The University of Konstanz has been ranked in several prominent university rankings. In the 2024 QS World University Rankings, it was placed 478th globally, marking it within the top 30 in Germany. Meanwhile, the institution was ranked between 251-300 worldwide in the 2024 edition of the Times Higher Education World University Rankings, positioning it approximately within the top 25-31 universities in Germany. The ARWU for 2022 assigned the University of Konstanz to a global band of 501-600, which correspondingly falls into the 32-36 range among German higher education institutions.

The university is ranked in top 100 worldwide in the field of social policy and administration in the 2020 QS World University Rankings, and ranked 51 in Political Science according to the 2020 ShanghaiRanking.

In the "Times Higher Education 150 Under 50 University Rankings", the University of Konstanz achieved 7th position globally in 2016. This position makes Konstanz the best German university amongst those assessed, all of which are under 50 years old. This assessment was underscored by the 2014 edition of the global ranking "QS Top 50 under 50", which also concentrates on universities under the age of 50. In this case Konstanz came 21st in the global comparison.

==Regional and international collaboration==
===Regional collaboration===
Experts from the University of Konstanz, in collaboration with experienced consultants from schools, universities and employment agencies, have conceptualised the two-day Entscheidungstraining BEST (career and study orientation training programme). Additionally, the University of Konstanz was also involved in the development of an orientation test by the universities in the state of Baden-Württemberg.

Through the collaboration with the HSG Konstanz handball team, the university supports elite sport activities by offering young and ambitious student-athletes exclusive scholarships.

===International collaboration===
The University of Konstanz maintains an extensive cooperation network with regional, national and international partner institutions from the areas of science, economics, politics and the public sector.
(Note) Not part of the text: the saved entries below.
-- ==== Sys2Proof/Machine/Operands.lean ====
section
/-! DEFINITION. Operand forms (spec 00_scope.md R11, 30_encoding.md R77): registers by index, an immediate byte, a 12-bit address, a
row count, memory at `I` plus an offset, the decimal digits of a byte, the glyph address of a digit, and the key. -/

namespace Sys2Proof.Machine

/-- `zext_16(addr)` (R77). -/
def addrWord (addr : Addr) : Word := addr.setWidth 16

/-- `zext_16` of a byte (R8). -/
def byteWord (b : Byte) : Word := b.setWidth 16

/-- `zext_8` of a key (R8). -/
def keyByte (k : Nibble) : Byte := k.setWidth 8

/-- The address of `Memory[I..]` at offset `k`: `(I + k) mod 65536` (R54). -/
def State.indexAddr (s : State) (k : Nat) : Word := s.i + BitVec.ofNat 16 k

/-- The bytes at `I`, `I + 1`, ..., `n` of them (R54). -/
def State.indexBytes (s : State) (n : Nat) : List Byte := (List.range n).map fun k => s.readByte (s.indexAddr k)

/-- The register that the block transfers pair with offset `k` (R51). -/
def blockReg (k : Nat) : Reg := Fin.ofNat 16 k

/-- Store `V[0]` to `V[n-1]` at `I`, `I + 1`, ..., in that order (R156). -/
def State.storeBlock (s : State) (n : Nat) : State :=
  (List.range n).foldl (fun t k => t.writeByte (t.indexAddr k) (t.getV (blockReg k))) s

/-- Load `V[0]` to `V[n-1]` from `I`, `I + 1`, ..., in that order (R157). -/
def State.loadBlock (s : State) (n : Nat) : State :=
  (List.range n).foldl (fun t k => t.setV (blockReg k) (t.readByte (t.indexAddr k))) s

/-- The hundreds digit of a byte (R154). -/
def hundreds (b : Byte) : Byte := BitVec.ofNat 8 (b.toNat / 100)

/-- The tens digit of a byte (R154). -/
def tens (b : Byte) : Byte := BitVec.ofNat 8 (b.toNat / 10 % 10)

/-- The units digit of a byte (R154). -/
def units (b : Byte) : Byte := BitVec.ofNat 8 (b.toNat % 10)

/-- Store the three decimal digits of a byte at `I`, `I + 1`, `I + 2`, in that order (R154). -/
def State.storeDigits (s : State) (b : Byte) : State :=
  let s1 := s.writeByte (s.indexAddr 0) (hundreds b)
  let s2 := s1.writeByte (s1.indexAddr 1) (tens b)
  s2.writeByte (s2.indexAddr 2) (units b)

/-- The address of the glyph a byte names, not masked to a digit (R153). -/
def glyphAddr (b : Byte) : Word := byteWord b * 5

/-- The current key is the one `V[x]` names; all 8 bits of `V[x]` take part (R171). -/
def State.keyIs (s : State) (x : Reg) : Bool :=
  match s.key with
  | some k => keyByte k == s.getV x
  | none => false

end Sys2Proof.Machine
end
On the regional level, the university cooperates closely with Kanton Thurgau. This allows us to offer, among others, joint study programmes with the Thurgau University of Teacher Education (PHTG). Other German-Swiss collaborations include the Biotechnology Institute Thurgau (BITg) and the Thurgau Institute of Economics (TWI). Through the Internationale Bodensee-Hochschule, the University of Konstanz is connected to 30 other universities in the tri-border area Germany – Austria – Switzerland. On the international level, the University of Konstanz cooperates with around 220 partner universities in the context of the Erasmus Programme. Furthermore, the University of Konstanz maintains connections to around 100 strategically important and select international institutions.
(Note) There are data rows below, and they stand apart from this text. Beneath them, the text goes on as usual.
-- ==== Sys2Proof/Machine/Flags.lean ====
section
/-! DEFINITION. The arithmetic and the flag values of the ALU (spec 42_alu.md R142) and the collision flag (40_display.md R102). A
flag is always 0 or 1 (10_state.md R22). -/

namespace Sys2Proof.Machine

/-- A flag as `VF` holds it (R22). -/
def flagByte (b : Bool) : Byte := if b then 1 else 0

/-- The 9-bit sum of two bytes (R137). -/
def sum9 (a b : Byte) : BitVec 9 := a.setWidth 9 + b.setWidth 9

/-- The sum's low 8 bits (R137, R142). -/
def sumByte (a b : Byte) : Byte := (sum9 a b).extractLsb' 0 8

/-- The carry, bit 8 of the 9-bit sum (R137, R142). -/
def carryFlag (a b : Byte) : Byte := flagByte ((sum9 a b).getLsbD 8)

/-- `(a - b) mod 256` (R142). -/
def diffByte (a b : Byte) : Byte := a - b

/-- 1 when `a - b` needs no borrow, that is `a >= b` (R138, R142). -/
def noBorrowFlag (a b : Byte) : Byte := flagByte (decide (b.toNat ≤ a.toNat))

/-- `a >> 1`, logical (R139). -/
def shrByte (a : Byte) : Byte := a >>> 1

/-- The bit `SHR` shifts out (R139). -/
def shrFlag (a : Byte) : Byte := flagByte (a.getLsbD 0)

/-- `(a << 1) mod 256` (R141). -/
def shlByte (a : Byte) : Byte := a <<< 1

/-- The bit `SHL` shifts out, as 0 or 1 (R141). -/
def shlFlag (a : Byte) : Byte := flagByte (a.getLsbD 7)

/-- 1 when a drawing hit a set pixel (R102). -/
def Canvas.collisionFlag (c : Canvas) : Byte := flagByte c.hit

end Sys2Proof.Machine
end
The university's International Office implements and promotes internationality in all areas of the university including research, teaching, study and administration. It enables and supports a wide range of international activities: from short visits by guest lecturers and doctoral students to summer schools, international workshops and start-up financing for new collaborations. Established networks between the university's organisational units make it possible to successfully address and complete tasks together.

For this reason, the International Office is not only the first stop for international and Konstanz students, but also for the university's departments. The Welcome Center, on the other hand, supports and guides all international guest researchers at all stages of their careers (doctoral students, post-docs and professors).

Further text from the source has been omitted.